Picking up the ball T.V. dropped in 1968, Cox takes the characters from the original series' "Assignment: Earth" and gives them a whole new story to play in. That episode was intended as a pilot for a series all its own, and of course that pilot never took off. With any luck, Cox will continue more adventures with extraterrestrial secret agent Gary Seven and his Greenwich Village hippy-chick assistant, Roberta Lincoln - and Seven's other "female" sidekick, Isis the cat - and spin them off into the series they should have been on T.V. If so, he couldn't have gotten off to a better start than this entry in the Star Trek book series.

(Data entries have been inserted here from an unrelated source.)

/-- K15. -/
theorem test_setDelay : (oneStep 0xF315 (withV 3 0x3C)).map (·.dt) = some 0x3C := by decide

/-- K16. -/
theorem test_setSound : (oneStep 0xF318 (withV 3 5)).map (·.st) = some 5 := by decide

/-! ### The Step and the other events -/

/-- E14, X1. -/
theorem test_unsupported : (oneStep 0xFFFF State.reset).map (fun t => (t.pc, t.status)) =
    some (0x0202, .fault .unsupportedOpcode) := by decide

/-- T1, the second Step: PC stays. -/
theorem test_fetch_fault : (match coreStep (State.reset.setPc 0x0FFF) with
    | .next t => some (t.pc, t.err) | .fault _ => none | .refused _ => none) =
      some (0x0FFF, some .addressOutOfRange) := by decide

/-- The timer vectors: (DT, ST) = (2, 1) ticks to (1, 0). -/
theorem test_timerTick : (machineStep (((State.reset.setDt 2).setSt 1).withSched [.timerTick])).map (fun t => (t.dt, t.st)) =
    some (1, 0) := by decide

/-- RS3. -/
theorem test_load : (machineStep (State.reset.withSched [.load [0x12, 0x00]])).map
    (fun t => (t.byteAt 0x200, t.byteAt 0x201, t.pc)) = some (0x12, 0, 0x0200) := by decide

/-- A Load after the first Step is refused by name (R184). -/
theorem test_load_late : (match step { State.reset with env := { Env.reset with sched := [.load []], loadOpen := false } } with
    | .refused r => some r | .next _ => none | .fault _ => none) = some .loadOutsideWindow := by decide

/-- RS7: Reset leaves the halted state. -/
theorem test_reset : (machineStep ((State.reset.raise .unsupportedOpcode).withSched [.reset])).map (·.err) = some none := by
  decide

/-- R6 (a): a machine with another FONT seeds it at Reset, and the cells around stay 0. -/
theorem test_reset_other_font : (machineStep { State.reset with
    env := { Env.reset with sched := [.reset], font := Vector.replicate 80 0xA5 } }).map
      (fun t => (t.byteAt 0x04F, t.byteAt 0x050, t.byteAt 0x09F, t.byteAt 0x0A0)) = some (0, 0xA5, 0xA5, 0) := by decide

/-- RS1: the font's first and last glyph and the cells around. -/
theorem test_reset_font : State.reset.byteAt 0x04F = 0 ∧ State.reset.byteAt 0x050 = 0xF0 ∧ State.reset.byteAt 0x051 = 0x90 ∧
    State.reset.byteAt 0x09B = 0xF0 ∧ State.reset.byteAt 0x09F = 0x80 ∧ State.reset.byteAt 0x0A0 = 0 := by decide

/-- A word placed where step fetches runs as the first instruction after reset. -/
theorem test_withFetchWord : (machineStep (State.reset.withFetchWord 16 0x6A3C)).map (fun t => (t.getV 0xA, t.pc)) =
    some (0x3C, 0x0202) := by decide

/-! ### Witnesses: for every obligation with hypotheses, a concrete state and operands that meet all of them together; for
one with several clauses, one for each clause, at a boundary of its range -/

theorem witness_EncodeOfDecodedWord : decode 0x512F = .instr (.skipEqReg 1 2 0xF) := by decide

theorem witness_OpcodeMapSelectsKind : (⟨"RegLoad", 0xF0FF, 0xF065⟩ : OpcodeRow) ∈ opcodeRows ∧
    (0xFF65 : Word) &&& 0xF0FF = 0xF065 ∧ ∃ i, decode 0xFF65 = .instr i ∧ i.mnemonic = "RegLoad" :=
  ⟨by decide, by decide, .regLoad 0xF, by decide, rfl⟩

theorem witness_IgnoredNibblesDoNothing : fieldOp 0x512F = 0x5 ∧ fieldOp 0x912F = 0x9 := by decide

/-- PC at 4094, the last address a word is fetched from. -/
def lastFetch : State := (State.reset.setPc 4094).withBytes 4094 [0x2A, 0xBC]

theorem witness_StepRunsDecodedInstruction : lastFetch.nextEvent = .step ∧ lastFetch.fetches ∧
    decode lastFetch.wordAtPc = .instr (.call 0xABC) := by
  refine ⟨rfl, ⟨rfl, rfl, ?_⟩, ?_⟩ <;> decide
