-- ==== Sys2Proof/Machine/Assembler.lean ====
section
/-! DEFINITION. The host-program syntax: `cmd` and the pseudo-instructions, each a list of base operations
(spec/30_encoding.md R102, R103). -/

namespace Sys2Proof.Machine.Asm

open Sys2Proof (encode Word64)

/-- `cmd <imm32>`, the same as `wr CMD, <imm32>` (R102). -/
def cmd (w : BitVec 32) : HostOp := .wr .cmd (w.setWidth 64)

/-- The command write of a command. -/
def run (i : Instr) : HostOp := cmd (encodeWord i)

/-- `init iII, VARIANT` -/
def init (iid vid : Nat) : List HostOp := [run (.init vid iid)]

/-- `init.custom iII, r, c, N, D, L` -/
def initCustom (iid r c n d l : Nat) : List HostOp :=
  [.wr .arg0 (BitVec.ofNat 64 (n <<< 32 ||| c <<< 16 ||| r)), .wr .arg1 (BitVec.ofNat 64 (l <<< 32 ||| d)),
    run (.init 0xFF iid)]

/-- `absorb iII, src, nbits` -/
def absorb (iid : Nat) (src nbits : Word64) : List HostOp :=
  [.wr .arg0 src, .wr .arg1 nbits, run (.absorb iid)]

/-- `finalize iII` -/
def finalizeNull (iid : Nat) : List HostOp := [run (.finalize iid false)]

/-- `finalize iII, dst` -/
def finalize (iid : Nat) (dst : Word64) : List HostOp := [.wr .arg0 dst, run (.finalize iid true)]

/-- `squeeze iII, dst, nbits` -/
def squeeze (iid : Nat) (dst nbits : Word64) : List HostOp :=
  [.wr .arg0 dst, .wr .arg1 nbits, run (.squeeze iid true)]

/-- `squeeze.null iII, nbits` -/
def squeezeNull (iid : Nat) (nbits : Word64) : List HostOp := [.wr .arg1 nbits, run (.squeeze iid false)]

/-- `discard iII` -/
def discard (iid : Nat) : List HostOp := [run (.discard iid)]

/-- `hash.fixed VARIANT, src, nbits, dst` -/
def hashFixed (vid : Nat) (src nbits dst : Word64) : List HostOp :=
  [.wr .arg0 src, .wr .arg1 nbits, .wr .arg2 dst, run (.hashFixed vid true)]

/-- `hash.fixed.null VARIANT, src, nbits` -/
def hashFixedNull (vid : Nat) (src nbits : Word64) : List HostOp :=
  [.wr .arg0 src, .wr .arg1 nbits, run (.hashFixed vid false)]

/-- `hash.xof VARIANT, src, nbits, dst, nbytes` -/
def hashXof (vid : Nat) (src nbits dst nbytes : Word64) : List HostOp :=
  [.wr .arg0 src, .wr .arg1 nbits, .wr .arg2 dst, .wr .arg3 nbytes, run (.hashXof vid true)]

/-- `hash.xof.null VARIANT, src, nbits, nbytes` -/
def hashXofNull (vid : Nat) (src nbits nbytes : Word64) : List HostOp :=
  [.wr .arg0 src, .wr .arg1 nbits, .wr .arg3 nbytes, run (.hashXof vid false)]

/-- `kryptohash src, len, dst` -/
def kryptohash (src len dst : Word64) : List HostOp :=
  [.wr .arg0 src, .wr .arg1 len, .wr .arg2 dst, run .kryptohash]

/-- `reorder src, len, dst` -/
def reorder (src len dst : Word64) : List HostOp :=
  [.wr .arg0 src, .wr .arg1 len, .wr .arg2 dst, run .reorder]

/-- `kshake1 src, dst`: stage 1 alone -/
def kshake1 (src dst : Word64) : List HostOp :=
  hashXof 0x10 src (BitVec.ofNat 64 khRate1Bits) dst (BitVec.ofNat 64 khScratchBytes)

/-- `kshake2 src, dst`: stage 2 alone -/
def kshake2 (src dst : Word64) : List HostOp :=
  hashXof 0x11 src (BitVec.ofNat 64 (8 * khScratchBytes)) dst (BitVec.ofNat 64 khOutBytes)

end Sys2Proof.Machine.Asm
end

This time around, Seven's future colleague, Septos, sends a cry for help from his base deep undercover in Romulan space, where an especially vicious Romulan secret policewoman commander named Dellas has appropriated much of his superior alien technology for an attempt on the life of Mr. Spock that will destroy the future reunification of the Romulans and the Vulcans. In order to prevent this catastrophe, Seven, Roberta and Isis teleport into the Enterprise's time, taking Captain Kirk and his crew to Romulan space - where, if they're not careful, they'll end up causing an interplanetary war even without Dellas' clandestine machinations.
The characters are all brilliantly written, Seven and Roberta especially, without a false note to be found in the bunch. In addition to Cox's many pop-culture references are as many from not only the original Star Trek episodes, but several from the '80s and '90s movies and even The Next Generation.
Unbelievably, this gem is out of print. Hunt it down. Especially since Cox is taking the characters further now, with his Eugenics War series - tying Seven into the origin of Khan Noonien Singh.
A real feast for Trekkies and '60s kids, and even non-series fans will probably enjoy it.